このシリーズでは、東京大学のダイバーシティ(多様性)に関する課題や取り組みを、教員たちへのインタヴューを通して紹介していきます。 東京大学は多様な背景をもった人たちが、活き活きと活動できる場の実現を目指します。

2021年12月下旬、矢口祐人先生(左端)とブラジル、アメリカ、フィリピン、中国、英国、日本など世界各国から東大に来た学生たちが本郷キャンパスの三四郎池に集まりました。授業はオンラインで行われていたため、ほとんどの学生にとって初めての顔を合わせでした。

 

情報学環/総合文化研究科教授の矢口祐人先生は、東京大学初の英語で学部学位を取得できるPEAK (Programs in English at Komaba)や海外学生向けの短期有料教育プログラムUTokyo GUC (UTokyo Global Unit Courses)の創設など、東京大学の教育の国際化に長年関わってきました。

東京大学に在籍する留学生は年々増加し、数という意味ではキャンパスのグローバル化は進展してきたと矢口先生は言います。
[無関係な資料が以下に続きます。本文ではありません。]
-- ==== Sys2Proof/Tests/Slice0.lean ====
section
/-! SUPPORT. Tests: well-formedness and what it refuses, the host's probes, steps with the results the spec states, and
for every obligation states and operands that meet its hypotheses. -/

namespace Sys2Proof.Tests

open Sys2Proof Sys2Proof.Machine

set_option Elab.async false

/-! ### Helpers: small states and commands -/

/-- A device out of reset with its firmware serving the mailbox. -/
def idle : State := { boot := { porst := false, stage := .running }, mbx := { live := true }, clk := { foscGood := true } }

/-- A payload of zeros with fields put in: offset, width, value. -/
def pay (l : List (Nat × Nat × Nat)) : List Byte :=
  l.foldl (fun p f => p.take f.1 ++ leBytes f.2.1 f.2.2 ++ p.drop (f.1 + f.2.1)) (List.replicate 48 0#8)

/-- A command without a unit. -/
def cmd (l : List (Nat × Nat × Nat)) : Cmd := { payload := pay l }

/-- A command on a unit of generation 0. -/
def cmdOn (i : Nat) (l : List (Nat × Nat × Nat)) : Cmd := { handle := BitVec.ofNat 16 i, payload := pay l }

/-- A device whose current set holds the units given, by INDEX and type. -/
def plant (us : List (Nat × Nat)) : State :=
  { idle with cfg := { cur := { units := us.map fun p => (p.1, { utype := p.2, parent := 0#16 }) } } }

/-- The device with bytes of its current configuration set written: block, entry, offset, width, value. -/
def withCfg (l : List (Nat × Nat × Nat × Nat × Nat)) (s : State) : State :=
  s.modCfg fun c => { c with cur := l.foldl (fun t f => t.write f.1 f.2.1 f.2.2.1 (leBytes f.2.2.2.1 f.2.2.2.2)) c.cur }

/-- A device with an engine at INDEX 32 and station 0 at INDEX 33, its live lane lane 3. -/
def station0 : State := withCfg [(0x01, 0, 11, 2, 33), (0x02, 0, 16, 1, 0x83)] (plant [(32, 2), (33, 3)])

/-- The device's spool is mounted on one member. -/
def spooled (s : State) : State :=
  { s with spool := { s.spool with
      state := .mounted, perst := false, sb := { width := 1, memberPages := 3276800, mounted := true }, members := [{}] } }

/-- The device holds a grant of role 1 for the command. -/
def granted (i : CmdInfo) (m : Cmd) (s : State) : State :=
  s.modAuth fun a => { a with grant := some { role := 1, op := i.op, args := ticketArgs m } }

/-- Whether a command is accepted, for states that can be computed. -/
def acceptedB (i : CmdInfo) (need : Nat) (m : Cmd) (s : State) : Bool :=
  s.mbx.live && !coreStalled s 0 && (vet i need m (startCmd i.op m s)).isNone &&
    (!i.recorded || !galFull (startCmd i.op m s).gal)

theorem useGrant_gal (op : Nat) (m : Cmd) (s : State) : (useGrant op m s).gal = s.gal := by
  unfold useGrant; split <;> rfl

theorem accepted_of {i : CmdInfo} {need : Nat} {m : Cmd} {s : State} (h : acceptedB i need m s = true) :
    accepted i need m s := by
  simp only [acceptedB, Bool.and_eq_true, Bool.not_eq_true', Bool.or_eq_true, Option.isNone_iff_eq_none] at h
  obtain ⟨⟨⟨h1, h2⟩, h3⟩, h4⟩ := h
  refine ⟨⟨h1, h2⟩, h3, fun r => ?_⟩
  rw [entered, useGrant_gal]
  rcases h4 with h4 | h4
  · simp [r] at h4
  · exact h4

theorem startCmd_granted {i : CmdInfo} {m : Cmd} {s : State} (h : s.mbx.lastSeq = none) (hr : s.mbx.inRing = []) :
    startCmd i.op m (granted i m s) = granted i m (startCmd i.op m s) := by
  simp [startCmd, seqCheck, granted, State.modMbx, State.modAuth, h, hr]

theorem entered_granted {i : CmdInfo} {m : Cmd} {s : State} (h : s.mbx.lastSeq = none) (hr : s.mbx.inRing = []) :
    entered i m (granted i m s) = (startCmd i.op m s).modAuth fun a => { a with grant := none } := by
  rw [entered, startCmd_granted h hr]
  simp [useGrant, granted, grantMatches, State.modAuth]

theorem accepted_granted {i : CmdInfo} {need : Nat} {m : Cmd} {s : State} (h : acceptedB i 0 m s = true)
    (hs : s.mbx.lastSeq = none) (hi : s.mbx.inRing = []) (hn : 1 ≤ need) : accepted i need m (granted i m s) := by
  obtain ⟨⟨h1, h2⟩, h3, h4⟩ := accepted_of h
  refine ⟨⟨h1, h2⟩, ?_, fun r => ?_⟩
  · unfold passes at h3 ⊢
    rw [startCmd_granted hs hi]
    have hv : vet i need m (granted i m (startCmd i.op m s)) = vet i 0 m (startCmd i.op m s) := by
      have hg : grantMatches (granted i m (startCmd i.op m s)) i.op m = true := by simp [grantMatches, granted, State.modAuth]
      have hr : grantServes (granted i m (startCmd i.op m s)) need = true := by
        simpa [grantServes, granted, State.modAuth] using hn
      simp only [vet, hg, hr]
      simp
      rfl
    rw [hv, h3]
  · have h5 := h4 r
    rw [entered, useGrant_gal, startCmd_granted hs hi]
    rw [entered, useGrant_gal] at h5
    exact h5

/-- Payload bytes that no field covers are 0: `n` bytes of zeros, a digest in one field, zeros. -/
theorem reservedZero_digest (fs : List (Nat × Nat)) (z : List Byte) (d : List Byte) (k : Nat)
    (hz : reservedZero fs (z ++ List.replicate d.length 0#8 ++ List.replicate k 0#8) = true)
    (hf : fs.contains (z.length, d.length) = true) :
    reservedZero fs (z ++ d ++ List.replicate k 0#8) = true := by
  simp only [reservedZero, List.all_eq_true] at hz ⊢
  rintro ⟨b, i⟩ hp
  rw [List.mem_zipIdx_iff_getElem?] at hp
  have hi : i < (z ++ d ++ List.replicate k 0#8).length := (List.getElem?_eq_some_iff.mp hp).1
  by_cases h : z.length ≤ i ∧ i < z.length + d.length
  · simp only [Bool.or_eq_true, List.any_eq_true]
    exact .inr ⟨(z.length, d.length), by simpa using hf, by simp; omega⟩
  · refine hz (b, i) ?_
    rw [List.mem_zipIdx_iff_getElem?, ← hp]
    simp only [List.getElem?_append, List.length_append, List.length_replicate]
    split <;> rename_i h1
    · split <;> rename_i h2
      · rfl
      · omega
    · rfl

/-- The bytes of a digest that stands in a payload. -/
theorem bytesAt_digest (z d r : List Byte) : bytesAt (z ++ d ++ r) z.length d.length = d := by
  simp [bytesAt]

theorem digestBytes_length (d : Nat) : (digestBytes d).length = 32 := by
  simp [digestBytes, leBytes]

/-- A set staged, and the CFG_COMMIT of its digest. -/
def stagedState : State := idle.modCfg fun c => { c with staged := some {} }

/-- CFG_COMMIT with the digest of the staged set. -/
def commitCmd : Cmd := { payload := [] ++ setDigest {} ++ List.replicate 16 0#8 }

/-- Object 2 staged for station 0. -/
def calState : State := { station0 with cal := { staging := [(0, [(6, List.replicate 8 0#8)])] } }

/-- CAL_COMMIT with the digest of what is staged. -/
def calCmd : Cmd :=
  { handle := 33#16
    payload := List.replicate 16 0#8 ++
      digestBytes (Config.sha256 ((commitObjs calState 0).flatMap fun p => p.2)).toNat ++ List.replicate 0 0#8 }

theorem commitCmd_accepted : acceptedB opCfgCommit 0 commitCmd stagedState = true := by
  have hr : reservedZero opCfgCommit.fields commitCmd.payload = true :=
    reservedZero_digest _ [] _ 16 (by decide +kernel) (by decide +kernel)
  have hc : checkForm opCfgCommit commitCmd = true := by
    rw [checkForm, hr]; decide +kernel
  simp only [acceptedB, vet, hc]
  decide +kernel

theorem calCmd_accepted : acceptedB opCalCommit 0 calCmd calState = true := by
  have hr : reservedZero opCalCommit.fields calCmd.payload = true :=
    reservedZero_digest _ (List.replicate 16 0#8) _ 0 (by decide +kernel) (by decide +kernel)
  have hc : checkForm opCalCommit calCmd = true := by
    rw [checkForm, hr]; decide +kernel
  simp only [acceptedB, vet, hc]
  decide +kernel

/-- The superblock of a spool of one member, and its copy A. -/
def oneMember : Superblock := { width := 1, memberPages := 3276800, keyCheck := keyCheck 0 }

/-- Copy A of the spool of one member. -/
def oneCopy : List Byte := oneMember.toBytes 0 0 4096

theorem oneCopy_valid : (superOf oneCopy).valid = true := (superOf_toBytes oneMember 0 0 4096).1

theorem oneCopy_key : (superOf oneCopy).keyCheck = keyCheck 0 := by
  obtain ⟨_, _, _, _, _, _, _, _, _, _, h⟩ := superOf_toBytes oneMember 0 0 4096
  exact h.trans (Nat.mod_eq_of_lt (fieldAt_lt _ _ _))

theorem oneCopy_fields : (superOf oneCopy).width = 1 ∧ (superOf oneCopy).spoolId = 0 ∧ (superOf oneCopy).member = 0 ∧
    (superOf oneCopy).memberPages = 3276800 ∧ (superOf oneCopy).generation = 0 := by
  obtain ⟨_, h1, h2, h3, _, h4, _, _, h5, _, _⟩ := superOf_toBytes oneMember 0 0 4096
  exact ⟨h4, h2, h3, h5, h1⟩

theorem noCopy : (superOf []).valid = false := by rfl

theorem mountCopies_one {c d : SuperCopy} (h : c.valid = true) (k : d.valid = false) :
    mountCopies [(c, d)] = some [c] := by
  simp [mountCopies, copyOf, h, k]

theorem mountCopies_alone {c d : SuperCopy} (h : c.valid = true) (k : d.valid = false) :
    mountCopies [(c, d), (d, d)] = none := by
  simp [mountCopies, copyOf, h, k]

/-- A band datagram of job 1: 16 bytes of zeros at an offset of a band of the length given. -/
def fragment (off len : Nat) : List Byte :=
  pay [(0, 4, 0x47524642), (4, 1, 1), (8, 4, 1), (18, 2, 16), (20, 4, off), (24, 4, len)]

/-- A device that holds job 1 and the staged bands given. -/
def ingesting (bs : List Staged) : State := { idle with jobs := [{ id := 1 }], ingest := { bands := bs } }

theorem opens_of {bytes data : List Byte} {s : State} (j : Job) (h1 : s.mbx.live = true) (h2 : bandForm bytes)
    (h3 : (s.jobs.find? fun j => j.id == (bandIdOf bytes).job && j.live) = some j)
    (h4 : (fieldAt bytes 5 1).testBit 0 = j.encrypted) (h5 : j.encrypted = false)
    (h6 : bytesAt bytes 32 (fieldAt bytes 18 2) = data) : bandOpens bytes data s :=
  ⟨h1, h2, j, h3, h4, by simp [bandBytes, h5, h6]⟩

/-! ### Well-formed commands, and an ill-formed one for each check -/

theorem test_wf_command : (Instr.unitRead (cmd [])).wf = true := by decide
theorem test_wf_four_parts : (Instr.calWrite { payload := List.replicate 192 0#8 }).wf = true := by decide +kernel
theorem test_ill_half_part : (Instr.unitRead { payload := List.replicate 47 0#8 }).wf = false := by decide
theorem test_ill_no_part : (Instr.unitRead {}).wf = false := by decide
theorem test_ill_five_parts : (Instr.calWrite { payload := List.replicate 240 0#8 }).wf = false := by decide +kernel
theorem test_ill_more_set : (Instr.unitRead { cmd [] with flags := 4#8 }).wf = false := by decide
theorem test_ill_host_lane : (Instr.hostLinkUp 3).wf = true ∧ (Instr.hostLinkUp 4).wf = false := by decide
theorem test_ill_host_ip : (Instr.arpRequest 0 (2 ^ 32)).wf = false := by decide
theorem test_ill_source : (Instr.mailboxDatagram 0 (2 ^ 48) []).wf = false := by decide
theorem test_ill_spi_address : (Instr.spiRegisterWrite 65536 [0#8]).wf = false := by decide
theorem test_ill_layer : (Instr.bandReassemblyTimeout 1 16 0 0).wf = false := by decide
theorem test_ill_acknowledgement : (Instr.ledgerAcknowledgement (2 ^ 64) 0).wf = false := by decide
theorem test_ill_port : (Instr.spoolLinkRetry 7).wf = true ∧ (Instr.spoolLinkRetry 8).wf = false := by decide
theorem test_ill_member : (Instr.spoolMemberLoss 7).wf = true ∧ (Instr.spoolMemberLoss 8).wf = false := by decide
theorem test_ill_station : (Instr.synthLock 15).wf = true ∧ (Instr.synthLock 16).wf = false := by decide
theorem test_ill_serial : (Instr.frameLeavesFlight (2 ^ 64)).wf = false := by decide
theorem test_ill_bank : (Instr.sramBankTestComplete 80 true).wf = false := by decide
theorem test_ill_lane : (Instr.backChannelLoss 15).wf = true ∧ (Instr.backChannelLoss 16).wf = false := by decide
theorem test_ill_emitter : (Instr.emitterResultStale 0 35).wf = true ∧ (Instr.emitterResultStale 0 36).wf = false := by
  decide
theorem test_ill_node : (Instr.ringCycle [{ node := 64 }]).wf = false := by decide
theorem test_ill_axis_record : (Instr.ringCycle [{ axes := [{ axis := 64 }] }]).wf = false := by decide
theorem test_ill_currents : (Instr.ringCycle [{ axes := [{ currents := [none, none, none, none] }] }]).wf = false := by
  decide
theorem test_ill_axis : (Instr.voltageLimit 63).wf = true ∧ (Instr.voltageLimit 64).wf = false := by decide
theorem test_ill_ring_port : (Instr.ringPortUp 1).wf = true ∧ (Instr.ringPortUp 2).wf = false := by decide
theorem test_ill_slot : (Instr.loopSaturated 1023).wf = true ∧ (Instr.loopSaturated 1024).wf = false := by decide
theorem test_ill_straps : (Instr.porstNRelease 2 0 false).wf = false ∧ (Instr.porstNRelease 0 4 false).wf = false := by
  decide
theorem test_ill_rail : (Instr.riseTimeout 47).wf = true ∧ (Instr.riseTimeout 48).wf = false := by decide
theorem test_ill_output : (Instr.resetOutputRelease 4).wf = false := by decide
theorem test_ill_source_number : (Instr.slowStep 140).wf = true ∧ (Instr.slowStep 141).wf = false := by decide
theorem test_ill_entry : (Instr.selfTestTimeout 255).wf = true ∧ (Instr.selfTestTimeout 256).wf = false := by decide
theorem test_ill_core : (Instr.coreWatchdogExpiry 3).wf = true ∧ (Instr.coreWatchdogExpiry 4).wf = false := by decide
theorem test_ill_activity : (Instr.maintenanceStart 9 0#16).wf = true ∧ (Instr.maintenanceStart 0 0#16).wf = false ∧
    (Instr.maintenanceStart 10 0#16).wf = false := by decide
theorem test_ill_mirror : (Instr.mirrorFrame 0#8 0 0 false false [.loop 1024 {}]).wf = false := by decide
しかし、大学全体としては依然、均質な環境で学んできた日本人男性が圧倒的に多く、さまざまな課題が残されていると指摘します。大学生の時にアメリカの大学に編入し、その後同国で博士号を取得した矢口先生は、キャンパスの国際化は大学の多様性の向上に不可欠だと考えています。


留学生と共に学ぶ

2021年11月時点で東大に在籍する留学生の人数は、4,623人。10年前の3,079人から1,500人以上増加しました。しかし留学生のほとんどは大学院生です。学部の留学生(永住者を含まない)は全体の2.5%ほどにすぎません。その理由のひとつは学部授業の大半が日本語で開講されていることです。短期留学生を含めると比率は上がりますが、それでもまだ学部の留学生数は十分ではないと先生は考えています。また近年の留学生数の上昇は、グローバルモビリティが高まっている中国からの優秀な留学生に支えられていて、他の国からはあまり増加しておらず、減少しているところもあります。「世界に対して、東大そして日本で学ぶ意味をしっかりと伝えていかなくてはいけない」とグローバルキャンパス推進本部副部長を務める矢口先生は話します。
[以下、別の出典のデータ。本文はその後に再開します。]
-- ==== Sys2Proof/Laws/Run.lean ====
section
/-! SUPPORT. Runs: one step of the machine's run, and sequences of commands. -/

namespace Sys2Proof.Machine

/-- A run of one step more, over any core. -/
theorem run_of_next (M : Host.Core) (k : Nat) {s t : M.State} (h : M.step s = .next t) :
    M.run (k + 1) s = M.run k t := by
  rw [Host.Core.run, h]

theorem run_of_fault (M : Host.Core) (k : Nat) {s : M.State} {r : M.Fault}
    (h : M.step s = .fault r) : M.run (k + 1) s = .fault r := by
  rw [Host.Core.run, h]

theorem run_of_refused (M : Host.Core) (k : Nat) {s : M.State} {r : M.Refusal}
    (h : M.step s = .refused r) : M.run (k + 1) s = .refused r := by
  rw [Host.Core.run, h]

/-- A run of this machine, one step more. -/
theorem run_succ (k : Nat) (s : State) :
    Host.Core.run Sys2Proof.core (k + 1) s =
      match step s with
      | .next t => Host.Core.run Sys2Proof.core k t
      | .fault r => .fault r
      | .refused r => .refused r := by
  cases h : step s
  · exact run_of_next Sys2Proof.core k h
  · exact run_of_fault Sys2Proof.core k h
  · exact run_of_refused Sys2Proof.core k h

theorem performAll_cons (i : Instr) (is : List Instr) (s : State) :
    performAll (i :: is) s =
      match exec i s with
      | .next t => performAll is t
      | .fault r => .fault r
      | .refused r => .refused r := rfl

/-- Two sequences, one after the other. -/
theorem performAll_append {is js : List Instr} {s u : State}
    (h : performAll (is ++ js) s = .next u) :
    ∃ t, performAll is s = .next t ∧ performAll js t = .next u := by
  induction is generalizing s with
  | nil => exact ⟨s, rfl, h⟩
  | cons i is ih =>
    rw [List.cons_append, performAll_cons] at h
    rw [performAll_cons]
    split at h
    next t ht => exact ih h
    all_goals cases h

theorem performAll_append_of {is js : List Instr} {s t : State} (h : performAll is s = .next t) :
    performAll (is ++ js) s = performAll js t ∧
      totalWork (is ++ js) s = totalWork is s + totalWork js t := by
  induction is generalizing s with
  | nil => cases h; simp [totalWork]
  | cons i is ih =>
    rw [performAll_cons] at h
    split at h
    next u hu =>
      have := ih h
      simp only [List.cons_append, performAll, totalWork, hu]
      exact ⟨this.1, by rw [this.2]; omega⟩
    all_goals cases h

theorem performAll_channel {is : List Instr} {s t : State} (h : performAll is s = .next t) :
    t.channel = s.channel := by
  induction is generalizing s with
  | nil => cases h; rfl
  | cons i is ih =>
    rw [performAll_cons] at h
    split at h
    next u hu => rw [ih h, exec_channel hu]
    all_goals cases h

/-- A sequence's answer depends neither on the channel nor on the responses before it. -/
theorem performAll_reframe (is : List Instr) (c : List Event) (past : List Response) (s : State) :
    performAll is (reframe c past s) = reframed c past (performAll is s) := by
  induction is generalizing s with
  | nil => rfl
  | cons i is ih =>
    rw [performAll_cons, performAll_cons, exec_reframe]
    cases exec i s with
    | next t => exact ih t
    | fault r => rfl
    | refused r => rfl

end Sys2Proof.Machine
end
グローバル化した社会で活躍していくためには、様々なバックグラウンドを持つ人々と共に学ぶことが大切だと矢口先生は強調します。「いろんな価値を持つ人たちに自分の意見を丁寧に説明する一方で、相手の考えをしっかりと理解し、新たな発想を共に築き上げていくことが大切です」

そのためにも、「日本で生まれ育った学生には是非いろんなところで国際的な経験を積んでほしい。また、もっと多くの留学生に来てもらって、私たちと交流し、多様なキャンパスを実現する原動力になって欲しいです」


コロナ禍下の留学生

矢口先生写真
矢口祐人教授・グローバルキャンパス推進本部副部長  

これらの既存の課題に加えて、2020年からはコロナ禍に関する問題も生じています。これまでの日本の水際対策としての入国政策により、1月時点で1,000人以上の留学生が東大に在籍しながらも入国できずにいます。

「留学生は一時的な旅行者ではなく、大学コミュニティに不可欠で、大切な存在です。留学生が共にキャンパスで学ぶ環境を一刻も早く回復したいです。世界的にも厳しいこの制限があまり長く続くと、制限が解除されても留学生は以前のような数にならないかもしれません」と矢口先生は将来への影響も懸念します。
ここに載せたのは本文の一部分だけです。